Directions for this task
There is material below. Print exactly the lines starting at the line with "def OpKind.isMatrix : OpKind → Bool" and ending at the line with "def MatrixUnit.free (m", ends included, and no others.

● ● ● ● ●

def State.setTrip (s : State) (t : Trip) : State :=
  s.modFab fun x => { x with trips := x.trips.filter (fun (o : Trip) => decide (o.id ≠ t.id)) ++ [t] }
def State.dropTrip (s : State) (id : Nat) : State :=
  s.modFab fun x => { x with trips := x.trips.filter fun t => decide (t.id ≠ id) }

/-- The end of a trip at its agent, which asks again after max(hint, 1) × 4 cycles if it was refused (R118). -/
def State.endTrip (s : State) (t : Trip) (r : TripRes) : Got :=
  match r with
  | .ok d => .ok (s.dropTrip t.id) d
  | .fail r a => .fail (s.dropTrip t.id) r a
  | .retry h =>
    let (i, s) := if t.id = t.who then s.takeId else (t.id, s)
    .wait (s.setTrip { t with id := i, stage := .again (s.now + max h 1 * 4) })

/-- A trip's response leaves its home; within the tile there is none to send. What a DARK core returns travels as a signal (R214). -/
def State.answerTrip (s : State) (t : Trip) (r : TripRes) : Got :=
  if t.src = t.dst then s.endTrip t r
  else
    let cls := match r with
      | .fail x _ => if x = 0x06 then 1 else 2
      | _ => 2
    .wait ((s.setTrip { t with stage := .back r }).sendMesh cls t.dst t.src (.tripBack t.id))

/-- A trip at its home: `act` is what the access does there. -/
def State.tripThere (s : State) (t : Trip) (act : Trip → State → AtHome) : Got :=
  match act t s with
  | .wait s => .wait s
  | .retry s h => s.answerTrip t (.retry h)
  | .ok s d => s.answerTrip t (.ok d)
  | .fail s r a => s.answerTrip t (.fail r a)

/-- An access of `n` bytes at `a` by agent `who` of tile `src` at a home on tile `dst`: its request and its response are packets, and the
access performs at the home, when the agent looks after the request has come. Within the tile it performs at once. -/
def State.trip (s : State) (who cls src dst : Nat) (a : Word) (n : Nat) (wr : Bool)
    (act : Trip → State → AtHome) : Got :=
  match s.fab.trips.find? fun t => decide (t.who = who) && decide (t.a = a) && decide (t.n = n) && t.wr == wr && decide (t.dst = dst) with
  | none =>
    if src = dst then s.tripThere ⟨who, who, cls, src, dst, a, n, wr, .there⟩ act
    else
      let (i, s) := s.takeId
      .wait ((s.setTrip ⟨i, who, cls, src, dst, a, n, wr, .out⟩).sendMesh cls src dst (.trip i))
  | some t =>
    match t.stage with
    | .out | .back _ => .wait s
    | .there => s.tripThere t act
    | .done r => s.endTrip t r
    | .again at_ =>
      if s.now < at_ then .wait s
      else if src = dst then s.tripThere t act
      else .wait ((s.setTrip { t with stage := .out }).sendMesh cls src dst (.trip t.id))

/-- An agent at a tile whose access would have to be refused before it set out asks again after the next hint (R118): `n = 0` marks its trip,
which goes nowhere. -/
def State.retryLater (s : State) (who tile : Nat) : State :=
  let h := (Config.waitHint s.fresh).toNat
  let (i, s) := { s with fresh := s.fresh + 1 }.takeId
  s.modFab fun x => { x with trips := x.trips.filter (fun t => !(decide (t.who = who) && decide (t.n = 0))) ++
    [⟨i, who, 0, tile, tile, 0, 0, false, .again (s.now + max h 1 * 4)⟩] }

/-- Whether it may ask again now. -/
def State.retryDue (s : State) (who : Nat) : Bool :=
  !s.fab.trips.any fun t => decide (t.who = who) && decide (t.n = 0) && match t.stage with
    | .again at_ => decide (s.now < at_)
    | _ => false

/-- Puts a multicast packet on a die's mesh, for the tiles other than its source's own (R188). -/
def State.sendMulti (s : State) (src : Nat) (dsts : List Nat) (m : Msg) : State :=
  let dsts := dsts.filter fun t => decide (t ≠ src)
  if dsts = [] then s
  else
    let (i, s) := s.takeId
    s.modFab fun f => { f with mesh := f.mesh ++ [⟨i, i, 3, src, dsts, src, m⟩] }

/-! ## The ring and the links -/

/-- Flits of a ring packet that carries `n` bytes: a header and up to three of data (R215). -/
def flitsFor (n : Nat) : Nat := 1 + min 3 ((n + 31) / 32)

/-- Puts `k` packets of `n` bytes each with one message on the ring (R215). -/
def State.sendRing (s : State) (src dst n : Nat) (m : Msg) : Nat → State
  | 0 => s
  | k + 1 =>
    let (i, s') := s.takeId
    (s'.modFab fun f => { f with ring := f.ring ++ [⟨i, s.now, src, dst, src, flitsFor n, false, .vc0, m⟩] }).sendRing src dst n m k

/-- Sends a transfer of `n` bytes over the ring: one of more than 96 bytes is split into packets of one sector each (R215). -/
def State.sendTransfer (s : State) (src dst n : Nat) (m : Msg) : State :=
  if n ≤ 96 then s.sendRing src dst n m 1 else s.sendRing src dst 64 m ((n + 63) / 64)

/-- Sends a message over a die's link to the hub (R218). -/
def State.sendLink (s : State) (die : Nat) (back : Bool) (m : Msg) : State :=
  let (i, s) := s.takeId
  s.modFab fun f => { f with hubLink := f.hubLink ++ [⟨i, die, back, m⟩] }

/-- The bytes of a response: a forwarded read brings a whole line (R126). -/
def Op.backBytes (o : Op) (b : Back) : Nat :=
  match b, o.kind with
  | .done, .load .. => 512
  | .done, .atom _ _ n _ _ _ => n
  | _, _ => 0

/-- The class of a response: what a DARK core returns travels as a signal (R214). -/
def Back.cls : Back → Nat
  | .fail r => if r.reason = 0x06 then 1 else 2
  | _ => 2

/-- The response of an operation leaves the home at which it stands: from another die over the ring, from the host over the hub link,
and over the mesh to its core. `o` is the operation as it stood there. -/
def State.respond (s : State) (id : OpId) (o : Op) (b : Back) : State :=
  let away (s : State) : State :=
    match s.op? id with
    | some x => s.setOp id { x with phase := .returning (b == .done) }
    | none => s
  match (match o.phase with
    | .pooling d => if d = dieOf o.pcn then o.phase else .atOwner d
    | p => p) with
  | .atOwner d =>
    if d = 8 then (away s).sendLink (dieOf o.pcn) true (.back id b)
    else (away s).sendTransfer d (dieOf o.pcn) (o.backBytes b) (.back id b)
  | _ =>
    if o.standsAt = tileOf o.pcn then s.backAt id b else (away s).sendMesh b.cls o.standsAt (tileOf o.pcn) (.back id b)

/-- An operation performs: its result is fixed, its stream counts it, and a posted store leaves the journal (R130, R197).
One without a token is then over. -/
def State.performOp (s : State) (id : OpId) (result : List Byte) : State :=
  match s.op? id with
  | none => s
  | some o =>
    let s := s.countStream o
    let s := match o.jidx with
      | some j => s.modCore o.pcn fun c => { c with journal := mapErase c.journal j }
      | none => s
    if o.tok.isNone then s.dropOp id
    else (s.setOp id { o with counted := true, result := result, jidx := none }).respond id o .done

/-- An operation fails; it counts DONE in its turn (R88). -/
def State.failOp (s : State) (id : OpId) (reason : Byte) (addr : Word) : State :=
  match s.op? id with
  | none => s
  | some o => s.respond id o (.fail (o.failure reason addr))

/-- An operation is refused with a wait hint and asked again by its core (R118). -/
def State.refuse (s : State) (id : OpId) : State :=
  match s.op? id with
  | none => s
  | some o => ({ s with fresh := s.fresh + 1 }).respond id o (.retry (Config.waitHint s.fresh).toNat)

/-- A response of operation `id`. -/
def Msg.isBack (m : Msg) (id : OpId) : Bool :=
  match m with
  | .back i _ => decide (i = id)
  | _ => false

/-- The operation whose request or response a message is. -/
def Msg.op? : Msg → Option OpId
  | .req i | .back i _ => some i
  | _ => none

/-- A discard at a border deadline, a scrub or a shutdown: reported with REASON 0x07 on the token, in place of any condition that has
not been reported; a posted store leaves the journal (R31, R109, R429). -/
def State.discardReported (s : State) (id : OpId) : State :=
  match s.op? id with
  | none => s
  | some o =>
    let s := match o.jidx with
      | some j => s.modCore o.pcn fun c => { c with journal := mapErase c.journal j }
      | none => s
    match o.phase with
    | .performed | .finished | .returning true => s
    | _ =>
      (s.modFab fun f => { f with
          mesh := f.mesh.filter fun p => !p.msg.isBack id
          ring := f.ring.filter fun p => !p.msg.isBack id
          hubLink := f.hubLink.filter fun p => !p.msg.isBack id }).setOp id { o with phase := .failed (o.failure 0x07 o.kind.addr), jidx := none }

/-- Whether a command belongs to the matrix queue. -/
def OpKind.isMatrix : OpKind → Bool
  | .mma .. | .mmod .. | .mzero .. | .mload .. | .mdrain .. => true
  | _ => false

def OpKind.party (k : OpKind) : Fin 4 := if k.isMatrix then 3 else 2

/-- A matrix unit that no longer executes command `id`. -/
def MatrixUnit.free (m : MatrixUnit) (id : OpId) : MatrixUnit := if m.busy = some id then { m with busy := none } else m

/-- A delivery is remembered while a sector of it is on its way, or a command that asked for it runs (R119). -/
def Delivery.alive (d : Delivery) : Bool := d.parts != [] || d.ops != []

/-- An engine lets go of a command, and its region closes (R145). -/
def State.releaseEngine (s : State) (id : OpId) (o : Op) : State :=
  let s := s.closeParty o.pcn o.kind.party
  let s := s.modFab fun f => { f with
    trips := f.trips.filter fun t => decide (t.who ≠ id)
    deliveries := (f.deliveries.map fun (d : Delivery) => { d with ops := d.ops.filter fun i => decide (i ≠ id) }).filter Delivery.alive }
  if o.kind.isMatrix then
    s.modFab fun f => { f with matrix := f.matrix.map fun e => (e.1, e.2.free id) }
  else s.modCore o.pcn fun c => if c.copyBusy = some id then { c with copyBusy := none } else c

/-! ## MCRD's record (R187) -/

def mcrdCols (bs : List Byte) : Nat := 2 ^ (3 - (bs.getD 0x0A 0).toNat)
def mcrdLen (bs : List Byte) : Nat := wordAt bs 3

/-- The coordinates of the tiles that MASK names, and the cores of each. -/
def mcrdTiles (bs : List Byte) : List (Nat × Nat × Byte) :=
  (List.range 8).filterMap fun t =>
    let b := bs.getD t 0
    if b = 0 then none
    else some ((bs.getD 8 0).toNat + t % mcrdCols bs, (bs.getD 9 0).toNat + t / mcrdCols bs, b)

/-- The cores that a record names. -/
def mcrdCores (die : Nat) (bs : List Byte) : List Pcn :=
  (mcrdTiles bs).flatMap fun t => ((List.range 8).filter fun c => t.2.2.getLsbD c).map fun c => tileAt die t.1 t.2.1 * 8 + c

/-! ## Granules (R107, R111) -/

/-- The granules of `n` bytes at a key. -/
def granules (key n : Nat) : List Nat := if n = 0 then [] else span (key / 16) ((key + n - 1) / 16 - key / 16 + 1)

/-- The granules that `n` bytes at a key cover whole. -/
def wholeGranules (key n : Nat) : List Nat :=
  (granules key n).filter fun g => decide (key ≤ g * 16) && decide (g * 16 + 16 ≤ key + n)

/-- The first poisoned granule among those touched. -/
def State.poisonedIn (s : State) (key n : Nat) : Option Nat := (granules key n).find? fun g => s.ms.poison.contains g

/-- The first poisoned granule that a write touches without covering it (R111). -/
def State.poisonedPartly (s : State) (key n : Nat) : Option Nat :=
  (granules key n).find? fun g => s.ms.poison.contains g && !(wholeGranules key n).contains g

/-- Corrects single-bit errors met by a read, and counts them (R110). -/
def State.correct (s : State) (key n : Nat) : State :=
  let hit := (granules key n).filter fun g => s.ms.weak.contains g
  if hit = [] then s
  else
    let s := s.modMs fun m => { m with weak := hit.foldl setDel m.weak }
    s.modCore (key / 2 ^ 18) fun c => { c with correctable := c.correctable + hit.length }

/-! ## The LMPU (R103, R104) -/

def State.lmpuEntry (s : State) (pcn page : Nat) : Byte := (mapGet? s.ms.lmpu (pcn * 48 + page)).getD 0

/-- The job's right to one byte of a bank. -/
def State.lmpuByte (s : State) (pcn off : Nat) (wr : Bool) : Bool :=
  if eventOff ≤ off then !wr
  else
    let e := s.lmpuEntry pcn (off / 4096)
    !e.getLsbD 4 && (if wr then e.getLsbD 1 else e.getLsbD 0)

/-- The right to a range: rights are per page, and the event record begins at one address. -/
def State.lmpuOk (s : State) (pcn off n : Nat) (wr : Bool) : Bool :=
  (span (off / 4096) ((off + n - 1) / 4096 - off / 4096 + 1)).all (fun p => s.lmpuByte pcn (max off (p * 4096)) wr) &&
  s.lmpuByte pcn (off + n - 1) wr

/-- A bank serves an access of a job: the owner check, then DARK, then the LMPU (R24, R203, R429 at 6). -/
def State.bankCheck (s : State) (tag pcn off n : Nat) (wr : Bool) : Option Byte :=
  if s.owner (tileOf pcn) ≠ tag then some 0x05
  else if (s.core pcn).status = .dark then some 0x06
  else if !s.lmpuOk pcn off n wr then some 0x02
  else none

/-! ## Race tags (R145 to R147) -/

/-- A party: core × 4 + kind. -/
abbrev Party := Nat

● ● ● ● ●

Result for this exercise
def OpKind.isMatrix : OpKind → Bool
  | .mma .. | .mmod .. | .mzero .. | .mload .. | .mdrain .. => true
  | _ => false

def OpKind.party (k : OpKind) : Fin 4 := if k.isMatrix then 3 else 2

/-- A matrix unit that no longer executes command `id`. -/
def MatrixUnit.free (m : MatrixUnit) (id : OpId) : MatrixUnit := if m.busy = some id then { m with busy := none } else m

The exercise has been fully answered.